For instance, I receive regular newsletters from Spriggs Brothers, the organic lawn care providers, giving an insight into organic fertilization, landscaping and gardening advice based on season, weather, soil type and other local conditions. Their newsletter does a good job demonstrating their expertise while providing timely and helpful tips.
Posting content that’s actually relevant and useful to your audience on both your blog and social media is important.
Doing so gives people more of an incentive to follow and continue or begin interaction with your business.
For example, Williams-Sonoma sells high-quality cookware and regularly updates on cooking recipes, eating and drinking pleasures and much more.
7) Engage With Your Customers Online And In Person
Engaging with your customers is a way to build trust with your target customers while building respect for each other. Communicating with your audience aids in familiarizing them with your business in an active, trustworthy, personal and likable fashion.
With consumers nowadays spending more hours on social media, you should be extensively tapping it for local branding.
Building social media awareness triggers social media activity such as an increase in fans/followers, likes, and check-ins. In turn, the volume of this activity acts as a brand signal to Google that you and your product/service are liked by your target community and hence your business pops up in more and more search results.
Engagement needn’t be long, but regular and frequent. Breaking longer posts into bite-sized pieces and consequently stretching out your content into a larger number of posts could be a good idea.
During Super Bowl XLVIII, Namecheap, which provide services on domain name registration, posted 48 interesting questions related to both the big game and information technology.

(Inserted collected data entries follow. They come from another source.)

-- ==== Sys2Proof/Tests/Slice0.lean ====
section
/-!
SUPPORT. Tests of the model: an ill-formed command for each check of WellFormed, and for each statement of
Certificates/Slice0/Obligations.lean states and operands that meet its hypotheses.
-/

namespace Sys2Proof.Tests

open Sys2Proof Sys2Proof.Machine

set_option Elab.async false

/-! ### States and packets -/

/-- A command packet (R474): opcode, tenant, inline bytes, lengths of the parameter block and of the data. -/
def pkt (op tenant : Nat) (inl : Bytes) (paramLen dataLen : Nat := 0) : Bytes :=
  le 2 op ++ [0#8, 1#8] ++ le 4 7 ++ le 2 tenant ++ zeros 2 ++ le 4 paramLen ++ le 8 (if paramLen = 0 then 0 else 4096) ++
    le 8 (if dataLen = 0 then 0 else 8192) ++ le 8 dataLen ++ padTo 24 inl

/-- Running firmware with an admin pair of 16 entries (R459, R460). -/
def up : State :=
  { State.reset with
    phys := { Phys.reset with state := 3, bootState := 4 }
    bar := { Bar.reset with asqExp := 4, acqExp := 4, enable := true, active := true }
    host := { Queues.reset with
      sqs := [(0, some ⟨0, 4, 0, 0, 1, 1, false⟩)]
      cqs := [(0, some ⟨4096, 4, 0, 0, 0, true, false⟩)] } }

/-- A state whose tag 0 is a packet fetched from the admin queue. -/
def held (p : Bytes) (s : State) : State :=
  { s with host := { s.host with fetched := [(0, some ⟨0, 0, 0, p, 1, false, false⟩)] } }

/-- Whether the command at tag 0 begins, passes steps 1 to 4 of R475 and those checks of its own that `keep` keeps. -/
def beginsWith (keep : Check → Bool) (op : Nat) (checks : Cmd → State → List Check) (c : CmdIn) (s : State) : Bool :=
  match tget none s.host.fetched c.tag with
  | none => false
  | some f =>
    let g := gate f c (markBegun c.tag f s)
    !f.begun && opcodeOf f.raw == op && mayBegin s c.tag f && g.2.isNone &&
      (firstFail ((checks ⟨c.tag, f, c.param, c.data, needsTag f.raw f.fn g.1⟩ g.1).filter keep)).isNone

theorem beginsWith_sound {keep op checks c s} (h : beginsWith keep op checks c s = true) :
    ∃ cmd t, Begins op c s cmd t ∧ firstFail ((checks cmd t).filter keep) = none := by
  unfold beginsWith at h
  split at h
  · cases h
  · rename_i f hf
    simp only [Bool.and_eq_true, Bool.not_eq_true', beq_iff_eq, Option.isNone_iff_eq_none] at h
    obtain ⟨⟨⟨⟨h1, h2⟩, h3⟩, h4⟩, h5⟩ := h
    exact ⟨_, _, ⟨hf, h1, h2, h3, Prod.ext rfl h4, rfl⟩, h5⟩

/-- The command of packet `p`, with its parameter block and data, is accepted in `s`. -/
def accepts (op : Nat) (checks : Cmd → State → List Check) (p : Bytes) (s : State) (param data : Bytes := []) : Bool :=
  beginsWith (fun _ => true) op checks ⟨0, param, data⟩ (held p s)

/-- What `accepts` says is the hypothesis of the statements on commands. -/
theorem accepts_sound {op checks p s param data} (h : accepts op checks p s param data = true) :
    ∃ cmd t, Accepted op checks ⟨0, param, data⟩ (held p s) cmd t := by
  obtain ⟨cmd, t, hb, hf⟩ := beginsWith_sound h
  exact ⟨cmd, t, hb, by simpa using hf⟩

/-- The same for a command whose acceptance rests on a cipher or a signature. -/
def acceptsBut (op : Nat) (checks : Cmd → State → List Check) (p : Bytes) (s : State) (param data : Bytes := []) : Bool :=
  beginsWith (fun x => x.2.status != 7) op checks ⟨0, param, data⟩ (held p s)

theorem acceptsBut_sound {op checks p s param data} (h : acceptsBut op checks p s param data = true) :
    ∃ cmd t, AcceptedBut op checks ⟨0, param, data⟩ (held p s) cmd t := beginsWith_sound h

/-- Some state and operands meet the hypothesis of the statements on accepted commands. -/
abbrev Takes (op : Nat) (checks : Cmd → State → List Check) (p : Bytes) (s : State) (param data : Bytes := []) : Prop :=
  ∃ cmd t, Accepted op checks ⟨0, param, data⟩ (held p s) cmd t

theorem firstFail_append {l : List Check} {x : Check} (h : firstFail (l ++ [x]) = none) : firstFail l = none ∧ x.1 = false := by
  induction l with
  | nil => cases hx : x.1 <;> simp_all [firstFail]
  | cons y l ih =>
    obtain ⟨b, f⟩ := y
    cases b <;> simp_all [firstFail]

/-- The hypothesis of a statement on accepted commands that also asks for something of the command and the state. -/
abbrev TakesIf (also : Cmd → State → Bool) (op : Nat) (checks : Cmd → State → List Check) (p : Bytes) (s : State)
    (param data : Bytes := []) : Prop :=
  ∃ cmd t, Accepted op checks ⟨0, param, data⟩ (held p s) cmd t ∧ also cmd t = true

theorem takes_if {also op checks p s param data}
    (h : accepts op (fun c t => checks c t ++ [(!also c t, ⟨0, 0, 0⟩)]) p s param data = true) :
    TakesIf also op checks p s param data := by
  obtain ⟨cmd, t, hb, hf⟩ := accepts_sound h
  obtain ⟨h1, h2⟩ := firstFail_append hf
  exact ⟨cmd, t, ⟨hb, h1⟩, by simpa using h2⟩

/-- A command begins in a state, passes steps 1 to 4 of R475 and the checks of a list, and meets a condition. -/
abbrev PassesIf (also : Cmd → State → Bool) (op : Nat) (checks : Cmd → State → List Check) (p : Bytes) (s : State)
    (param data : Bytes := []) : Prop :=
  ∃ cmd t, Begins op ⟨0, param, data⟩ (held p s) cmd t ∧ firstFail (checks cmd t) = none ∧ also cmd t = true

theorem passes_if {also op checks p s param data}
    (h : accepts op (fun c t => checks c t ++ [(!also c t, ⟨0, 0, 0⟩)]) p s param data = true) :
    PassesIf also op checks p s param data := by
  obtain ⟨cmd, t, ⟨hb, h1⟩, h2⟩ := takes_if h
  exact ⟨cmd, t, hb, h1, h2⟩
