-- ==== Sys2Proof/Machine/Index.lean ====
section
/-! DEFINITION. Index register and memory transfer instructions (43_index_memory.md R200 to R205). The effective
address I + k is an unbounded integer, checked against 0..0xFFF (20_memory.md R71). -/

namespace Sys2Proof.Machine

/-- LD I, nnn (R200). -/
def execLdI (nnn : Addr12) (s : State) : Result := .next (s.advance.setI (zext16 nnn))

/-- ADD I, Vx (R201): mod 2^16, VF is not set (D18). -/
def execAddIVx (x : Nibble) (s : State) : Result := .next (s.advance.setI (s.I + byteAddr (s.getV x)))

/-- LD F, Vx (R202): the glyph of the low nibble of Vx. -/
def execLdFVx (x : Nibble) (s : State) : Result := .next (s.advance.setI (glyphAddr (lowNibble (s.getV x))))

/-- LD B, Vx (R203): hundreds, tens and ones of Vx to I, I + 1, I + 2. -/
def execLdBVx (x : Nibble) (s : State) : Result :=
  commit (.ldBVx x) s
    (match storeBytes s.mem (baseAddr s) (bcdDigits (s.getV x)) with
     | .error e => .error e
     | .ok m => .ok (s.advance.setMem m))

/-- LD [I], Vx (R204) under the parameters `p`: V0 to Vx to I, ..., I + x. -/
def ldMemVxWith (p : Params) (x : Nibble) (s : State) : Result :=
  commit (.ldMemVx x) s
    (match storeBytes s.mem (baseAddr s) (regsUpTo s.V x) with
     | .error e => .error e
     | .ok m => .ok (bumpI p x (s.advance.setMem m)))

/-- LD [I], Vx (R204) with this machine's `LOAD_STORE_INCREMENTS_I`. -/
def execLdMemVx (x : Nibble) (s : State) : Result := ldMemVxWith params x s

/-- LD Vx, [I] (R205) under the parameters `p`: I, ..., I + x to V0 to Vx. -/
def ldVxMemWith (p : Params) (x : Nibble) (s : State) : Result :=
  commit (.ldVxMem x) s
    (match loadBytes s.mem (baseAddr s) (x.toNat + 1) with
     | .error e => .error e
     | .ok bs => .ok (bumpI p x (s.advance.setRegs (putRegs 0 bs s.V))))

/-- LD Vx, [I] (R205) with this machine's `LOAD_STORE_INCREMENTS_I`. -/
def execLdVxMem (x : Nibble) (s : State) : Result := ldVxMemWith params x s

end Sys2Proof.Machine
end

This helped in keeping their fans interested and related to the company’s niche.
8) Have A Content Rich FAQ Section On Your Website
Just about any local business, then be it lawyer, plastic surgeon or donut bakers, has common questions they often get from their customers.
For instance, before you actually visit a dentist the one question that would pop into your head is “What is a dental implant?”. You may like to find an answer to “What is rhinoplasty?” before seeing your plastic surgeon.
For all these and more, keep a priority to implement rich answers on your website so that when people ask Google these questions, your site shows high up in search results.
Having an impressive chunk of content in the FAQ section also shows your expertise in your respective industry and helps your customers realize that you genuinely care for them.
‘The 3/50 project’ presents an apt example for the FAQ section I’m talking about.
9) Optimize Your Site For Local Search
One of the best ways of pulling in more local customers organically is via having a comprehensive search strategy. Begin with the most crucial information about the products and services you’re into along with your location, blogs, and other relevant keywords.
Next, comes providing sufficient contact methods making it easier for people to contact you for answers to additional questions. Provide a phone number, email, social media accounts, live chat, or a combination of these so that people always have a way to get in touch.
Optimizing your site for local search can be a significant driver of web traffic. Make sure to analyze the quantum of traffic you receive via different devices like desktop, tablets, and mobile and then optimize accordingly.
Here’s an example of the Jan-Pro Cleaning Systems’ website that stands perfectly on all grounds:
In A Nutshell
There are two battles to be fought in marketing. The first one revolves around ‘being found’. This begins by realizing that your brand is a material factor in Google’s search algorithm. As a result, local businesses have a great opportunity to market their brands in their community.
The second battle is “to be chosen”. This battle can be won by having a recognizable brand that appears in search results and is at the top of the mind of your customers.